4 Replies to “Fifth alpha for gr-satellites 3”

  1. Thank you so much for the updates and detailed explanations!

    Regarding the following:

    For most applications of gr-satellites, the received signals are packet bursts (some with rather short preambles) with moderate or strong SNR. Therefore, weak signal performance is not critical, and some is sacrificed for the sake of a fast lock-in.

    … would there be any value (or is it even possible) to “auto-scale” the speed of the demodulator loops at a rate proportional to the SNR — to perhaps increase lock-in performance on weaker signals?


    -Scott, K4KDR

    1. Hi Scott,

      Your idea to adapt the loop bandwidths to the SNR is interesting, and you’re not the first one to think about it. That is indeed a thing in the research literature. For example see this article about adapting loops of a GNSS receiver depending on signal conditions.

      For the use case of gr-satellites, however, I think that using that idea successfully would require lots of experimentation and parameter tweaking, and I’m not even certain it would work very well after a lot of effort. The main difficulty is that the packets are short and the signal conditions are ever changing. One packet might be strong, but by the time you’ve noticed that, the packet is already gone, so you set your loop bandwidths hoping a strong signal for the next packet. The next packet might be weak however, due to fading.

      A more sensible and far easier approach is to run several copies of the decoder with slightly different parameters in parallel (or sequentially, if processing a recording). This is just limited by computing power. Indeed, it can already be done by writing a script that runs gr_satellites on the same recording with different parameters. Something would be needed to remove the duplicate decodes.

  2. Thank you for the great work!

    Can you comment FLL graph:

    It looks like FLL continue to move frequency even if lock acquired. Am I right?

    I noticed strange FLL behavior on a signal with no beacons at the beginning. If no lock at the beginning, then FLL keeps iterating and offset frequency too much. And even if recording contains good beacons in the middle, they cannot be decoded.

    I’m wondering if it is better to search FFT max power in that case.

    1. Hi. In that particular graph the test is too short for the FLL to lock completely. This might be seen better in the plot of the PLL phase. The phase keeps increasing, but at a slower rate every time that a packet comes and the FLL moves down in frequency a little bit.

      By now I’m not completely convinced about the usefulness of the FLL, at least in all situations, so there is a flag to disable it. The problem is that it’s somewhat slow to converge if the bandwidth is set low enough to avoid significant jitter.

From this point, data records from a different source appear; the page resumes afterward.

/-- The queue of COPY chains is full, or half full; the group has counted its chain and waits for room. -/
def appending : CtlWait := { kind := .append, obj := 77 }
def engWith (n : Nat) (w : Option CtlWait) : State :=
  let s := (labScr [(9, 8160)]).updCg fun g => { g with wait := w }
  (List.range n).foldl (fun s k => s.setEngQueue 0 0 (s.engQueue 0 0 ++ [100 + k])) s
def engFull (w : Option CtlWait) : State := engWith 32 w
def engHalf (w : Option CtlWait) : State := engWith 16 w

theorem witness_engchain : (labScr [(9, 8160)]).Quiet [9] ∧
    headPlace (labScr [(9, 8160)]) ((labScr [(9, 8160)]).cg.rs 9) (scratchPa 0 8160) ∧
    (labScr [(9, 8160)]).cg.rcnt 0 < 255 ∧ ((labScr [(9, 8160)]).engQueue 0 0).length < 32 ∧ ((labScr [(9, 8160)]).engQueue 0 3).length < 512 ∧
    headPlace cntFull (cntFull.cg.rs 9) (scratchPa 0 8160) ∧ cntFull.Quiet [9] ∧ 255 ≤ cntFull.cg.rcnt 0 ∧ cntFull.cg.wait = none ∧
    (labScr [(9, 8160)]).cg.wait = none ∧ (engFull none).Quiet [9] ∧ headPlace (engFull none) ((engFull none).cg.rs 9) (scratchPa 0 8160) ∧
    (engFull none).cg.rcnt 0 < 255 ∧ 32 ≤ ((engFull none).engQueue 0 0).length ∧ (engFull none).cg.wait = none ∧
    (∀ s ∈ [engFull (some appending), engHalf (some appending)], s.cg.wait = some appending ∧ s.Quiet [9] ∧
      headPlace s (s.cg.rs 9) (scratchPa 0 8160)) ∧
    32 ≤ ((engFull (some appending)).engQueue 0 0).length ∧ ((engHalf (some appending)).engQueue 0 0).length < 32 := by decide +kernel

/-- A descriptor at 64 of a buffer of one element of 16 bytes at 0, made by CBINIT from s9 to s11. -/
def oneSlot : State := after (exec (.cbinit 8 9) (labScr [(8, 64), (9, 0), (10, 1), (11, 16), (12, 1)])) (labScr [])
/-- The buffer is full. -/
def fullSlot : State := after (exec (.cbadvProd 8 12) oneSlot) oneSlot

theorem witness_buffer : (labScr [(8, 64), (10, 1), (11, 16)]).Quiet [8, 9, 10, 11] ∧
    headPlace (labScr [(8, 64), (10, 1), (11, 16)]) 64#64 (scratchPa 0 64) ∧
    ((labScr [(8, 64), (10, 1), (11, 16)]).scratchPaAt 0 (1 * 16)).isSome = true ∧
    ((labScr []).scratchPaAt 4096 (1 * 4096)).isSome = true ∧ oneSlot.badIn (scratchPa 0 64) 32 = false ∧ fullSlot.badIn (scratchPa 0 64) 32 = false ∧
    oneSlot.Quiet [8, 12] ∧ headPlace oneSlot (oneSlot.cg.rs 8) (scratchPa 0 64) ∧ (oneSlot.readDesc (scratchPa 0 64)).tag = 0x43425546 ∧
    (oneSlot.cg.rs 12).toNat % 2 ^ 32 ≤ (oneSlot.readDesc (scratchPa 0 64)).room ∧
    headPlace fullSlot (fullSlot.cg.rs 8) (scratchPa 0 64) ∧ (fullSlot.readDesc (scratchPa 0 64)).tag = 0x43425546 ∧
    (fullSlot.cg.rs 12).toNat % 2 ^ 32 ≤ (fullSlot.readDesc (scratchPa 0 64)).filled := by decide +kernel

theorem witness_waitcmp : pointS.Quiet [8, 9, 10] ∧ pointS.cg.wait = none ∧ pointS.CtlAddress (pointS.cg.rs 9) 8 ∧
    (found (pointS.ctlXlat 0x10100#64 .load) fun t pa coh => t.sysUp pa && !t.unheld.badLoad t.cg.core pa 8 coh true &&
      (let r := (t.unheld.wordAtHome t.cg.core pa coh).homeRead pa 8
       r.2 == 0 && decide (r.1.Unwatched 0x10100#64 8 true false))) = true ∧
    conditionHolds .eq (BitVec.ofNat 64 0) (pointS.cg.rs 10) ∧ ¬ conditionHolds .ne (BitVec.ofNat 64 0) (pointS.cg.rs 10) := by decide +kernel

/-- An object at 32 that expects s10 arrivals. -/
def objLab (n : Nat) : State := after (exec (.binit 9 10) (labScr [(9, 32), (10, n), (11, 1)])) (labScr [])

theorem witness_quad_barrier : (objLab 2).Quiet [8, 9, 10] ∧ objectPlace (objLab 2) ((objLab 2).cg.rs 9) (scratchPa 0 32) ∧
    (objLab 2).badIn (scratchPa 0 32) 16 = false ∧ (objLab 1).badIn (scratchPa 0 32) 16 = false ∧ (objLab 0).badIn (scratchPa 0 32) 16 = false ∧
    ({ objLab 2 with bad := [scratchPa 0 33] } : State).badIn (scratchPa 0 32) 16 = true ∧
    objectIs (objLab 2) (scratchPa 0 32) 2 0 0 ∧ objectIs (objLab 1) (scratchPa 0 32) 1 0 0 ∧ objectIs (objLab 0) (scratchPa 0 32) 0 0 0 ∧
    ((objLab 1).cg.rs 11).toNat = 1 ∧ (objLab 1).cg.wait = none ∧
    (objLab 1).cg.arrivals.find? (fun y => y.1 == 32) = some (32, 0) ∧
    (let s := after (exec (.barv 9 11) (objLab 1)) (objLab 1)
     objectIs s (scratchPa 0 32) 1 0 1 ∧ s.cg.wait = none ∧ s.cg.arrivals.find? (fun y => y.1 == 32) = some (32, 0)) ∧
    (let s := after (exec (.barv 9 11) (objLab 2)) (objLab 2)
     objectIs s (scratchPa 0 32) 2 1 0 ∧ (s.cg.rs 11).toNat = 1 ∧ objectPlace s (s.cg.rs 9) (scratchPa 0 32)) := by decide +kernel

/-- A co-resident grid that has been granted the program channel. -/
def corLab : State := { (labS []).updGrid 1 fun n => { n with pkt := { n.pkt with d0 := n.pkt.d0 ||| 0x2000#64 } } with wbarGrid := some 1 }
/-- The group waits, and has been released. -/
def released (w : CtlWait) : State := labG fun g => { g with wait := some w }

theorem witness_dbar_wbar : corLab.Quiet [9] ∧ corLab.cg.wait = none ∧ (corLab.gridOf corLab.cg.grid).pkt.cor ≠ 0 ∧
    (((corLab.dom (coreDom corLab.cg.core)).dbars.get? (16 * corLab.casid + 5)).getD { grid := corLab.cg.grid }).grid = corLab.cg.grid ∧
    corLab.wbarGrid = some corLab.cg.grid ∧
    (released { kind := .dbar, woken := true }).cg.wait = some { kind := .dbar, woken := true } ∧
    (released { kind := .wbar, woken := true, n := 3 }).cg.wait = some { kind := .wbar, woken := true, n := 3 } ∧
    (released { kind := .wbar, woken := true, n := 3 }).Quiet [9] := by decide +kernel

/-- Episode 0 of Corrie core 0 is bound to the context, with its window in a free frame and payload slots of 64 bytes; its
STATUS, and the tails of the action ring and of the observation ring. -/
def epLab (status atail otail : Nat) (l : List (Nat × Nat)) : State :=
  let s := (labS l).updDom 0 fun m => { m with windows := m.windows.set 0 { asid := 1, gen := 1, psize := 1, size := 13, base := 0x200000 } }
  ((s.poke (0x200000 + 0x80) 8 status).poke 0x200000 8 atail).poke (0x200000 + 0x40) 8 otail
/-- The window of the episode. -/
def epWin : Window := { asid := 1, gen := 1, psize := 1, size := 13, base := 0x200000 }

/-- The transfer of a send of n bytes from 0x10100, and of a receipt into it. -/
def sendOk (s : State) (n : Nat) : Bool :=
  match s.engPages s.cg.core s.casid s.cg.grid s.cg.ctlRegen .load (n / 2 ^ 13 + 2) 0x10100#64 n with
  | (t, .inl l) =>
    let r := t.unheld.engGet t.cg.core (.mem l)
    (l.all fun y => !t.badRead t.cg.core y.pa y.n y.coh) && decide (r.1.Unwatched 0x10100#64 n true false)
  | _ => false
def receiveOk (s : State) (n : Nat) : Bool :=
  let t := s.acquire s.cg.core .wfr
  match t.engPages t.cg.core t.casid t.cg.grid t.cg.ctlRegen .store (n / 2 ^ 13 + 2) 0x10100#64 n with
  | (u, .inl l) => decide ((u.unheld.engPut u.cg.core (.mem l) (List.replicate n 0#8)).Unwatched 0x10100#64 n false true)
  | _ => false

theorem witness_mailbox : arbiterIdle (epLab 1 0 0 []) 0 ∧
    ((((epLab 1 0 0 []).updDom 0 fun m => { m with arbAt := some 0 }).dom 0).arbAt = some (epLab 1 0 0 []).now ∧
      ((epLab 1 0 0 []).updDom 0 fun m => { m with arbAt := some 0 }).cg.wait = none) ∧ (epLab 1 0 0 []).Quiet [8, 9, 10, 11] ∧ (epLab 1 0 0 []).badIn epWin.base 0x90 = false ∧ names (epLab 1 0 0 []) ((epLab 1 0 0 []).cg.rs 9) epWin ∧
    ((epLab 0 0 0 []).epRec epWin).status = 0 ∧ 3 ≤ ((epLab 3 0 0 []).epRec epWin).status ∧ (epLab 3 0 0 []).held epWin true = 0 ∧
    ((epLab 1 0 0 []).epRec epWin).status = 1 ∧ 16 ≤ (epLab 2 16 0 []).held epWin false ∧ ((epLab 2 16 0 []).epRec epWin).status = 2 ∧
    (epLab 2 15 0 []).held epWin false < 16 ∧ epWin.p < 65 ∧ 64 ≤ epWin.p ∧ (((epLab 1 0 0 []).epRec epWin).accept 0).isSome = true ∧
    sendOk (epLab 1 0 0 []) 64 = true ∧ (epLab 1 0 1 []).held epWin true ≠ 0 ∧ receiveOk (epLab 1 0 1 []) 64 = true ∧
    ((epLab 1 0 0 []).corriePresent 0 = true ∧ ((epLab 1 0 0 []).hart 0).gated = false) ∧
    ((epLab 1 0 0 []).updHart 0 fun x => { x with gated := true }).Quiet [8] ∧
    (((epLab 1 0 0 []).updHart 0 fun x => { x with gated := true }).hart 0).gated = true := by decide +kernel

      As you say, it also keeps drifting whenever there are no signals (and we often have a few packets and that’s all). If the spectrum of the noise is more or less flat, then it shouldn’t drift too far, but if the spectrum isn’t flat then it can drift significantly.

      I think that it’s quite useful for something like the FUNcube beacon, which is a continuous signal. It will lock correctly in frequency in a couple seconds, and then keep track. However for short packets I’m a bit sceptic about its usefulness.

      Detecting the max power FFT bin (at least per se, without any other mechanisms) doesn’t seem a good idea, in my opinion. A more reasonable approach would be to detect the syncword by time-frequency correlation and use the detection to initialize the clock phase and PLL frequency.